▶ **SUPPLIED DATA**:
theorem State.nibbleRefused_eq_true (h : s.params.lowNibble = .refuse) (hn : n ≠ 0) :
    s.nibbleRefused n = true := by
  rw [State.nibbleRefused, h, bne_iff_ne.mpr hn]
  rfl

theorem exec_seReg (x y : Reg) (n : BitVec 4) (s : State) :
    exec (.seReg x y n) s =
      .next (if s.nibbleRefused n then s.raise (some (encode (.seReg x y n))) .decodeRefused none none
        else (s.advance.skipIf (s.getV x == s.getV y)).complete) := rfl

theorem exec_sneReg (x y : Reg) (n : BitVec 4) (s : State) :
    exec (.sneReg x y n) s =
      .next (if s.nibbleRefused n then s.raise (some (encode (.sneReg x y n))) .decodeRefused none none
        else (s.advance.skipIf (s.getV x != s.getV y)).complete) := rfl

end LowNibble

/-- Settles O17: both are a skip, on VX = VY and on its negation. -/
theorem skipsOnRegisters : Obligations.SkipsOnRegisters := by
  intro x y n s h
  have hn : ¬ s.nibbleRefused n = true := by simp [State.nibbleRefused_eq_false h]
  refine ⟨⟨_, (exec_seReg x y n s).trans (congrArg _ (if_neg hn)), ?_, completes_skip s _⟩,
    ⟨_, (exec_sneReg x y n s).trans (congrArg _ (if_neg hn)), ?_, completes_skip s _⟩⟩
  · simp only [State.pc_skip, beq_iff_eq]
  · simp only [State.pc_skip, bne_iff_ne, ne_eq, ite_not]

/-- Settles O18: the low nibble is looked at before the registers. -/
theorem refusedLowNibbleFaults : Obligations.RefusedLowNibbleFaults := by
  intro x y n s hrefuse hn
  have hrefused := State.nibbleRefused_eq_true hrefuse hn
  exact ⟨⟨_, (exec_seReg x y n s).trans (congrArg _ (if_pos hrefused)), faults_raise s _ _ _ _⟩,
    ⟨_, (exec_sneReg x y n s).trans (congrArg _ (if_pos hrefused)), faults_raise s _ _ _ _⟩⟩

/-! ## Registers -/

theorem exec_addImm (x : Reg) (nn : Byte) (s : State) :
    exec (.addImm x nn) s =
      .next (s.advance.setV x (BitVec.ofNat 8 ((s.getV x).toNat + nn.toNat))).complete := rfl

theorem exec_orReg (x y : Reg) (s : State) :
    exec (.orReg x y) s = .next (s.advance.setV x (s.getV x ||| s.getV y)).complete := rfl

theorem exec_andReg (x y : Reg) (s : State) :
    exec (.andReg x y) s = .next (s.advance.setV x (s.getV x &&& s.getV y)).complete := rfl

theorem exec_xorReg (x y : Reg) (s : State) :
    exec (.xorReg x y) s = .next (s.advance.setV x (s.getV x ^^^ s.getV y)).complete := rfl

theorem exec_rnd (x : Reg) (nn : Byte) (s : State) :
    exec (.rnd x nn) s = .next (s.advance.setV x (s.rnd &&& nn)).complete := rfl

/-- Settles O20: the sum as a byte is the sum modulo 256. -/
theorem addImmediateWraps : Obligations.AddImmediateWraps := by
  intro x nn s
  obtain ⟨t, ht, hresult, hend⟩ := nextWith_of_setV (exec_addImm x nn s)
  exact ⟨t, ht, (congrArg BitVec.toNat hresult).trans (BitVec.toNat_ofNat _ 8), hend⟩

/-- Settles O21: the bits of a bitwise operation are the operation on the bits. -/
theorem logicIsBitwise : Obligations.LogicIsBitwise := by
  intro x y s
  refine ⟨?_, ?_, ?_⟩
  · obtain ⟨t, ht, hresult, hend⟩ := nextWith_of_setV (exec_orReg x y s)
    exact ⟨t, ht, fun k _ => hresult ▸ BitVec.getLsbD_or, hend⟩
  · obtain ⟨t, ht, hresult, hend⟩ := nextWith_of_setV (exec_andReg x y s)
    exact ⟨t, ht, fun k _ => hresult ▸ BitVec.getLsbD_and, hend⟩
  · obtain ⟨t, ht, hresult, hend⟩ := nextWith_of_setV (exec_xorReg x y s)
    exact ⟨t, ht, fun k _ => hresult ▸ BitVec.getLsbD_xor, hend⟩

/-- A byte with no bit outside the mask is unchanged by it. -/
theorem and_eq_self_of_and_not_eq_zero {v nn : Byte} (h : v &&& ~~~nn = 0) : v &&& nn = v :=
  calc v &&& nn = (v &&& nn) ||| (v &&& ~~~nn) := by rw [h]; exact BitVec.or_zero.symm
    _ = v &&& (nn ||| ~~~nn) := BitVec.and_or_distrib_left.symm
    _ = v := by rw [BitVec.or_not_self, BitVec.and_allOnes]

/-- Settles O25: the draw is masked, and a byte under the mask is the result of drawing it. -/
theorem randomIsMaskedByte : Obligations.RandomIsMaskedByte := by
  refine fun x nn s => ⟨nextWith_of_setV (exec_rnd x nn s), fun v k rest hv => ?_⟩
  obtain ⟨t, ht, hresult, -⟩ := nextWith_of_setV (exec_rnd x nn { s with host := .step k v :: rest })
  exact ⟨t, ht, hresult.trans (and_eq_self_of_and_not_eq_zero hv)⟩

/-! ## The index register -/

theorem exec_ldI (nnn : Addr12) (s : State) :
    exec (.ldI nnn) s = .next (s.advance.setI (zext16 nnn)).complete := rfl

theorem exec_addI (x : Reg) (s : State) :
    exec (.addI x) s =
      .next ((s.advance.setI (BitVec.ofNat 16 (s.i.toNat + (s.getV x).toNat))).setV vF
        (flagByte (indexOverflow s.i (s.getV x)))).complete := rfl

theorem exec_ldFont (x : Reg) (s : State) :
    exec (.ldFont x) s = .next (s.advance.setI (glyphAddress (s.getV x))).complete := rfl

/-- With I at the first address past the cells, every access through I faults there. -/
theorem access_at_0xFFF_faults {t : State} (hi : t.i.toNat = 0xFFF) {x y : Reg} {n : BitVec 4} {j : Instr}
    (hj : j = .load x ∨ j = .bcd x ∨ j = .store x ∨ (j = .drw x y n ∧ n ≠ 0)) :
    ∃ f, (f = .readBounds ∨ f = .writeBounds) ∧
      NextWith (exec j t) (Faults ⟨f, t.pc, some (encode j), some (max t.i.toNat 4095), none⟩ t) := by
  rcases hj with rfl | rfl | rfl | ⟨rfl, hn⟩
  · exact ⟨_, .inl rfl, loadOutsideFaults x t (by omega)⟩
  · exact ⟨_, .inr rfl, (storesOutsideFault _ x 3 t (.inl ⟨rfl, rfl⟩)).2 (by omega) (by omega)⟩
  · exact ⟨_, .inr rfl, (storesOutsideFault _ x _ t (.inr ⟨rfl, rfl⟩)).2 (by omega) (by omega)⟩
  · have hpos : n.toNat ≠ 0 := fun h => hn (BitVec.eq_of_toNat_eq h)
    exact ⟨_, .inl rfl, drawOutsideMemoryFaults x y n t hn (by omega)⟩

/-- Settles O26: ANNN with NNN = 0xFFF puts I at the first address past the cells. -/
theorem loadIndexSetsI : Obligations.LoadIndexSetsI := by
  intro nnn s
  refine ⟨_, exec_ldI nnn s, toNat_zext16 nnn, rfl, ((runs_advance _ s).setI (by simp) _).completes [],
    fun hnnn x y n j hj => ?_⟩
  have hi : (zext16 nnn).toNat = 0xFFF := (toNat_zext16 nnn).trans hnnn
  obtain ⟨f, hf, u, hu, hfaults⟩ :=
    access_at_0xFFF_faults (t := (s.advance.setI (zext16 nnn)).complete) hi hj
  have hmax : max (s.advance.setI (zext16 nnn)).complete.i.toNat 4095 = 0xFFF :=
    congrArg (max · 4095) hi
  exact ⟨u, hu, f, hf, hmax ▸ hfaults⟩

/-- Settles O27: the flag tests the sum before it wraps. -/
theorem addIndexSetsOverflow : Obligations.AddIndexSetsOverflow := fun x s =>
  ⟨_, exec_addI x s, BitVec.toNat_ofNat _ 16,
    ((s.advance.setI _).getV_setV_same vF _).trans (flagByte_decide _), rfl,
    (((runs_advance _ s).setI (by simp) _).setV (by simp) _).completes []⟩

/-- Five times a byte does not wrap. -/
theorem toNat_glyphAddress (b : Byte) : (glyphAddress b).toNat = b.toNat * 5 := by
  have hb := b.isLt
  rw [glyphAddress, BitVec.toNat_ofNat, Nat.mod_eq_of_lt (by omega)]
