-- ==== Sys2Proof/Machine/Emission.lean ====
section
/-! DEFINITION. The Emission Averaging Unit (chapter 4): analyzer replies and selection (R56 to R61), the
minute (R63 to R68), the half-hour (R69 to R74), the day (R75 to R78) and the tallies (R79, R80). -/

namespace Sys2Proof.Machine
open Sys2Proof

/-! ## Analyzer roles and selection (R56 to R61) -/

/-- Status of one quantity in an analyzer reply (R57), in the order of R165. -/
inductive CellStatus where
  | ok | maint | fault
deriving DecidableEq, Repr

/-- An analyzer reply: a value and a status per quantity (R57). -/
abbrev AnalyzerReply := PerQuantity (Nat × CellStatus)

/-- Available: bound and healthy (R56). -/
def AnalyzerRole.available (r : AnalyzerRole) : Bool := r.bound && r.healthy

/-- Fit: available with O2 fault 0 (R56). -/
def AnalyzerRole.fit (r : AnalyzerRole) : Bool := r.available && !r.o2Fault

/-- The role of a selection; NONE selects no role, so the second argument tells which is meant. -/
def Eau.role (e : Eau) (isA : Bool) : AnalyzerRole := if isA then e.roleA else e.roleB

/-- The record with one role's flags changed. -/
def Eau.modRole (e : Eau) (isA : Bool) (f : AnalyzerRole → AnalyzerRole) : Eau :=
  if isA then { e with roleA := f e.roleA } else { e with roleB := f e.roleB }

/-- The selection that names a role. -/
def selOf (isA : Bool) : Selection := if isA then .a else .b

/-- The selection after the active role is lost or unbound: the other if available, else NONE (R58, R59). -/
def Eau.afterLoss (e : Eau) (isA : Bool) : Selection :=
  if e.active = selOf isA then (if (e.role !isA).available then selOf !isA else .none) else e.active

/-- The selection after an O2 FAULT reply of the active role: the other if fit, else it stays (R58, R59). -/
def Eau.afterO2Fault (e : Eau) (isA : Bool) : Selection :=
  if e.active = selOf isA then (if (e.role !isA).fit then selOf !isA else e.active) else e.active

/-- The selection after a role became available: from NONE, A if available, else B (R60). -/
def Eau.afterAvailable (e : Eau) : Selection :=
  if e.active = .none then
    (if e.roleA.available then .a else if e.roleB.available then .b else .none)
  else e.active

namespace Block

/-- A change of the active analyzer (R61): the counter, ANALYZER_SWITCH, and the ANALYZER cause delivered
to the DAU at a change into or out of NONE. The same selection changes nothing. -/
def select (b : Block) (l : LineId) (new : Selection) : Block :=
  let old := (b.line l).eau.active
  if new = old then b
  else
    let b1 := (b.modEau l fun e =>
      { e with active := new, switches := satAdd Config.max16 e.switches 1 }).raiseLine .analyzerSwitch l
        (u8 new.code)
    if new = .none then b1.setCause l .analyzer true
    else if old = .none then b1.setCause l .analyzer false
    else b1

/-- An analyzer role is bound (R56, R60). -/
def analyzerBound (b : Block) (l : LineId) (isA lost : Bool) : Block :=
  let b1 := b.modEau l fun e => e.modRole isA fun _ => ⟨true, !lost, false⟩
  b1.select l (b1.line l).eau.afterAvailable

/-- An analyzer role is unbound (R56, R58, R59). -/
def analyzerUnbound (b : Block) (l : LineId) (isA : Bool) : Block :=
  let b1 := b.modEau l fun e => e.modRole isA fun _ => ⟨false, false, false⟩
  b1.select l ((b1.line l).eau.afterLoss isA)

/-- The station of an analyzer role becomes LOST (R56, R58, R59). -/
def analyzerLoss (b : Block) (l : LineId) (isA : Bool) : Block :=
  let b1 := b.modEau l fun e => e.modRole isA fun r => { r with healthy := false }
  b1.select l ((b1.line l).eau.afterLoss isA)

/-- The station of an analyzer role returns (R56, R60), before its reply is taken. -/
def analyzerReturn (b : Block) (l : LineId) (isA : Bool) : Block :=
  let b1 := b.modEau l fun e => e.modRole isA fun r => { r with healthy := true }
  b1.select l (b1.line l).eau.afterAvailable

/-- One quantity's sample added to the open minute: only a status OK adds (R57, R63). -/
def addSample (v : Nat × CellStatus) (s : Samples) : Samples :=
  match v.2 with
  | .ok => ⟨s.sum + v.1, s.count + 1⟩
  | .maint | .fault => s

/-- A good analyzer reply (R57): the samples of the active role while RUNNING, then the O2 fault flag,
then the selection. -/
def analyzerReply (b : Block) (l : LineId) (isA : Bool) (r : AnalyzerReply) : Block :=
  let active := (b.line l).eau.active == selOf isA
  let b1 :=
    if active && b.running then
      b.modEau l fun e => { e with samples := .zipWith addSample r e.samples }
    else b
  let fault := r.o2.2 == .fault
  let b2 := b1.modEau l fun e => e.modRole isA fun x => { x with o2Fault := fault }
  if fault then b2.select l ((b2.line l).eau.afterO2Fault isA) else b2

/-- R59: at a minute close with B active, A becomes active if it is fit. -/
def returnToA (b : Block) (l : LineId) : Block :=
  let e := (b.line l).eau
  if e.active = .b ∧ e.roleA.fit = true then b.select l .a else b

end Block

/-! ## The minute (R64 to R67) -/

/-- The raw minute value: valid from 9 samples (R64). -/
def rawValue (s : Samples) : Option Nat :=
  if Config.minSamples ≤ s.count then some (roundHalfUp s.sum s.count) else none

/-- The status of a pollutant's minute, the first in the order of R65 whose condition holds. -/
def minuteStatus (counted cut wet : Bool) (o2 h2o raw : Option Nat) : MinuteStatus :=
  if !counted then .excluded
  else if cut then .clock
  else
    match o2 with
    | none => .noO2
    | some o =>
      if Config.maxO2 < o then .dilute
      else if wet && h2o.isNone then .noH2O
      else if wet && decide (Config.maxH2O < h2o.getD 0) then .moist
      else if raw.isNone then .noData
      else .valid

/-- The normalized value before the bound of 65535 (R66). -/
def normalized (wet : Bool) (c h o ref : Nat) : Nat :=
  if wet then
    (if ref < o then roundHalfUp (c * 1000 * (210 - ref)) ((1000 - h) * (210 - o))
     else roundHalfUp (c * 1000) (1000 - h))
  else (if ref < o then roundHalfUp (c * (210 - ref)) (210 - o) else c)

/-- A pollutant's minute (R65, R66): `cn` present exactly when VALID, stored as 65535 with OVER above it. -/
def polMinute (counted cut wet : Bool) (o2 h2o raw : Option Nat) (ref : Nat) : PolMinute :=
  let st := minuteStatus counted cut wet o2 h2o raw
  if st = .valid then
    let n := normalized wet (raw.getD 0) (h2o.getD 0) (o2.getD 0) ref
    ⟨st, some (min Config.max16 n), decide (Config.max16 < n)⟩
  else ⟨st, none, false⟩

/-- A slot of the table written (R67). -/
def writeSlot (table : List (Option MinuteSlot)) (k : Nat) (s : MinuteSlot) : List (Option MinuteSlot) :=
  table.set k (some s)

/-- A counted slot: line state FIRING or HOLD (R65, R69). -/
def MinuteSlot.counted (s : MinuteSlot) : Bool := s.lineState == .firing || s.lineState == .hold

/-- The written slots. -/
def writtenSlots (table : List (Option MinuteSlot)) : List MinuteSlot := table.filterMap id

/-- The counted minutes of the table (R69). -/
def countedSlots (table : List (Option MinuteSlot)) : List MinuteSlot :=
  (writtenSlots table).filter MinuteSlot.counted

/-- The Cn of the slots VALID for a pollutant (R68, R70). -/
def validCns (table : List (Option MinuteSlot)) (x : Pollutant) : List Nat :=
  (writtenSlots table).filterMap fun s => (s.pol.get x).cn

/-- A mean of at least one value, round-half-up; absent of none. -/
def meanOf (vs : List Nat) : Option Nat := if vs = [] then none else some (roundHalfUp vs.sum vs.length)

/-- The running mean of a pollutant over the open half-hour (R68). -/
def runningMean (table : List (Option MinuteSlot)) (x : Pollutant) : RunningMean :=
  ⟨(validCns table x).length, meanOf (validCns table x)⟩

namespace Block

/-- A pollutant's basis is WET (R55). -/
def wet (b : Block) (x : Pollutant) : Bool := (b.cmc.params.quantity.get x).basis == 1

/-- The raw values of the open minute, by pollutant. -/
def rawPol (b : Block) (l : LineId) (x : Pollutant) : Option Nat :=
  rawValue ((b.line l).eau.samples.pol.get x)

/-- The pollutants' minutes at a close (R65, R66). -/
def polMinutes (b : Block) (l : LineId) (cut : Bool) : PerPollutant PolMinute :=
  let e := (b.line l).eau
  .tabulate fun x =>
    polMinute (b.inService l) cut (b.wet x) (rawValue e.samples.o2) (rawValue e.samples.h2o)
      (b.rawPol l x) b.cmc.params.plant.refO2

/-- The slot a minute close writes (R67). -/
def minuteSlot (b : Block) (l : LineId) (cut : Bool) : MinuteSlot :=
  let e := (b.line l).eau
  { lineState := (b.line l).lsc.state
    pol := b.polMinutes l cut
    o2 := rawValue e.samples.o2
    h2o := rawValue e.samples.h2o
    mass := e.mass
    deviation := b.inService l && (b.line l).dau.episode.isSome
    cut := cut }

/-- The hand-over of a minute (R68), read off the table after its slot was written. -/
def handOver (b : Block) (l : LineId) (m : MinuteId) (slot : MinuteSlot) : HandOver :=
  ⟨m, slot.pol.so2, slot.pol.hcl, .tabulate fun x => runningMean (b.line l).eau.table x⟩

/-- A minute close at the EAU (R63 to R68, R59): the slot, the accumulators emptied, the hand-over to the
CCU, then the return to A. -/
def eauMinute (b : Block) (l : LineId) (m : MinuteId) (cut : Bool) : Block :=
  let slot := b.minuteSlot l cut
  let b1 := b.modEau l fun e =>
    { e with table := writeSlot e.table (m.minute % 30) slot
             last := some ⟨slot.pol, slot.o2, slot.h2o⟩
             samples := .const ⟨0, 0⟩
             mass := 0 }
  (b1.ccuHandOver l (b1.handOver l m slot)).returnToA l

end Block

/-! ## The half-hour (R69 to R73) -/

/-- A pollutant's entry of a half-hour with `counted` counted minutes, before EXCEEDED (R70). -/
def halfHourPol (table : List (Option MinuteSlot)) (counted : Nat) (x : Pollutant) : HalfHourQuantity :=
  let cns := validCns table x
  { average := meanOf cns
    minutes := cns.length
    valid := decide (Config.minMinutes ≤ counted) && decide (Config.minMinutes ≤ cns.length)
    partials := decide (counted < Config.minMinutes) && (meanOf cns).isSome
    overRange := (writtenSlots table).any fun s => (s.pol.get x).status == .valid && (s.pol.get x).overRange
    exceeded := false }

/-- An auxiliary's entry of a half-hour, from its raw values over the counted slots (R71). -/
def halfHourAux (counted : Nat) (raws : List Nat) : HalfHourQuantity :=
  { average := meanOf raws
    minutes := raws.length
    valid := decide (Config.minMinutes ≤ counted) && decide (Config.minMinutes ≤ raws.length)
    partials := decide (counted < Config.minMinutes) && (meanOf raws).isSome
    overRange := false
    exceeded := false }

/-- EXCEEDED: a valid average above the HH limit (R72). -/
def HalfHourQuantity.judge (q : HalfHourQuantity) (limit : Nat) : HalfHourQuantity :=
  { q with exceeded := q.valid && decide (limit < q.average.getD 0) }

/-- The day accumulator after a complete half-hour (R75). -/
def DayAcc.addComplete (d : DayAcc) (q : PerPollutant HalfHourQuantity) : DayAcc :=
  { complete := satAdd Config.max8 d.complete 1
    partials := d.partials
    pol := .tabulate fun x =>
      let a := d.pol.get x
      if (q.get x).valid then ⟨a.sum + (q.get x).average.getD 0, satAdd Config.max8 a.valid 1, a.invalid⟩
      else ⟨a.sum, a.valid, satAdd Config.max8 a.invalid 1⟩ }

namespace Block

/-- An exceedance of a pollutant (R72, R76): EXCEEDANCE and the annual tally (R79). -/
def exceed (b : Block) (l : LineId) (x : Pollutant) (detail : List Byte) : Block :=
  (b.raiseLine .exceedance l (u8 x.index ++ detail)).modEau l fun e =>
    { e with tallies := e.tallies.set x (satAdd Config.max16 (e.tallies.get x) 1) }

/-- The exceedances of a half-hour, in index order (R72). -/
def exceedHalfHour (b : Block) (l : LineId) (index : Nat) (q : PerPollutant HalfHourQuantity) : Block :=
  allPollutants.foldl (fun b x => if (q.get x).exceeded then b.exceed l x (u8 0 ++ u8 index) else b) b

/-- The pollutants' entries of a half-hour (R70, R72). -/
def halfHourPols (b : Block) (l : LineId) (counted : Nat) : PerPollutant HalfHourQuantity :=
  .tabulate fun x => (halfHourPol (b.line l).eau.table counted x).judge (b.hhLimits.get x)

/-- The HALF_HOUR record (R73), from the pollutants' entries. -/
def halfHourRecord (b : Block) (l : LineId) (year day index : Nat) (cut : Bool)
    (q : PerPollutant HalfHourQuantity) : HalfHourRecord :=
  let slots := countedSlots (b.line l).eau.table
  { year := year
    day := day
    index := index
    counted := slots.length
    deviation := (slots.filter MinuteSlot.deviation).length
    allowanceUsed := (b.line l).dau.used
    mass := min Config.max16 (slots.map MinuteSlot.mass).sum
    complete := decide (Config.minMinutes ≤ slots.length)
    cut := cut
    quantities :=
      ⟨q, halfHourAux slots.length (slots.filterMap MinuteSlot.o2),
        halfHourAux slots.length (slots.filterMap MinuteSlot.h2o)⟩ }

/-- A half-hour close at the EAU (R69 to R75): empty, partial or complete; then the table is cleared. -/
def eauHalfHour (b : Block) (l : LineId) (year day index : Nat) (cut : Bool) : Block :=
  let counted := (countedSlots (b.line l).eau.table).length
  let clear (b : Block) : Block := b.modEau l fun e => { e with table := emptyTable }
  if counted = 0 then clear b
  else
    let q := b.halfHourPols l counted
    let rec? := b.halfHourRecord l year day index cut q
    let b1 := b.exceedHalfHour l index q
    let b2 := b1.modEau l fun e =>
      { e with day := if Config.minMinutes ≤ counted then e.day.addComplete q
                      else { e.day with partials := satAdd Config.max8 e.day.partials 1 } }
    clear (b2.enterRecord l (.halfHour rec?))

/-! ## The day (R76 to R79) -/

/-- A pollutant's entry of the day (R76). -/
def dayPol (d : DayPol) (limit : Nat) : DayQuantity :=
  let avg := if d.valid = 0 then none else some (roundHalfUp d.sum d.valid)
  { average := avg
    valid := d.valid
    invalid := d.invalid
    deficient := decide (Config.maxInvalidHalfHours < d.invalid)
    exceeded := decide (limit < avg.getD 0) }

/-- A pollutant's notices and tally at a day close (R76): DAY_DEFICIENT, then EXCEEDANCE. -/
def dayNotices (l : LineId) (q : PerPollutant DayQuantity) (b : Block) (x : Pollutant) : Block :=
  let b1 := if (q.get x).deficient then b.raiseLine .dayDeficient l (u8 x.index) else b
  if (q.get x).exceeded then b1.exceed l x (u8 1) else b1

/-- A day close at the EAU (R76, R77, R79): the averages, the DAY record where a half-hour was complete,
the accumulator emptied, and at the year rollover the tallies set to 0. -/
def eauDay (b : Block) (l : LineId) (year day : Nat) (rollover cut : Bool) : Block :=
  let acc := (b.line l).eau.day
  let q : PerPollutant DayQuantity :=
    .tabulate fun x => dayPol (acc.pol.get x) (b.cmc.params.quantity.get x).dailyLimit
  let b1 := allPollutants.foldl (dayNotices l q) b
  let b2 :=
    if 1 ≤ acc.complete then
      b1.enterRecord l (.day ⟨year, day, acc.complete, acc.partials, cut, q⟩)
    else b1
  b2.modEau l fun e =>
    { e with day := .empty, tallies := if rollover then .const 0 else e.tallies }

/-- A close at the EAU (R26); a year change leaves its tallies (R80). -/
def eauClose (b : Block) (l : LineId) : Close → Block
  | .minute m cut => b.eauMinute l m cut
  | .halfHour y d i cut => b.eauHalfHour l y d i cut
  | .day y d r cut => b.eauDay l y d r cut
  | .yearChange _ _ => b

end Block

end Sys2Proof.Machine
end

▶ **GOAL OF THE EXERCISE**: As listed above, the lines from the line with "last := some" to the line with "(R69 to R73) -/" are to be echoed exactly, with both ends included and nothing added.

▶ **YOUR SOLUTION**:
             last := some ⟨slot.pol, slot.o2, slot.h2o⟩
             samples := .const ⟨0, 0⟩
             mass := 0 }
  (b1.ccuHandOver l (b1.handOver l m slot)).returnToA l

end Block

/-! ## The half-hour (R69 to R73) -/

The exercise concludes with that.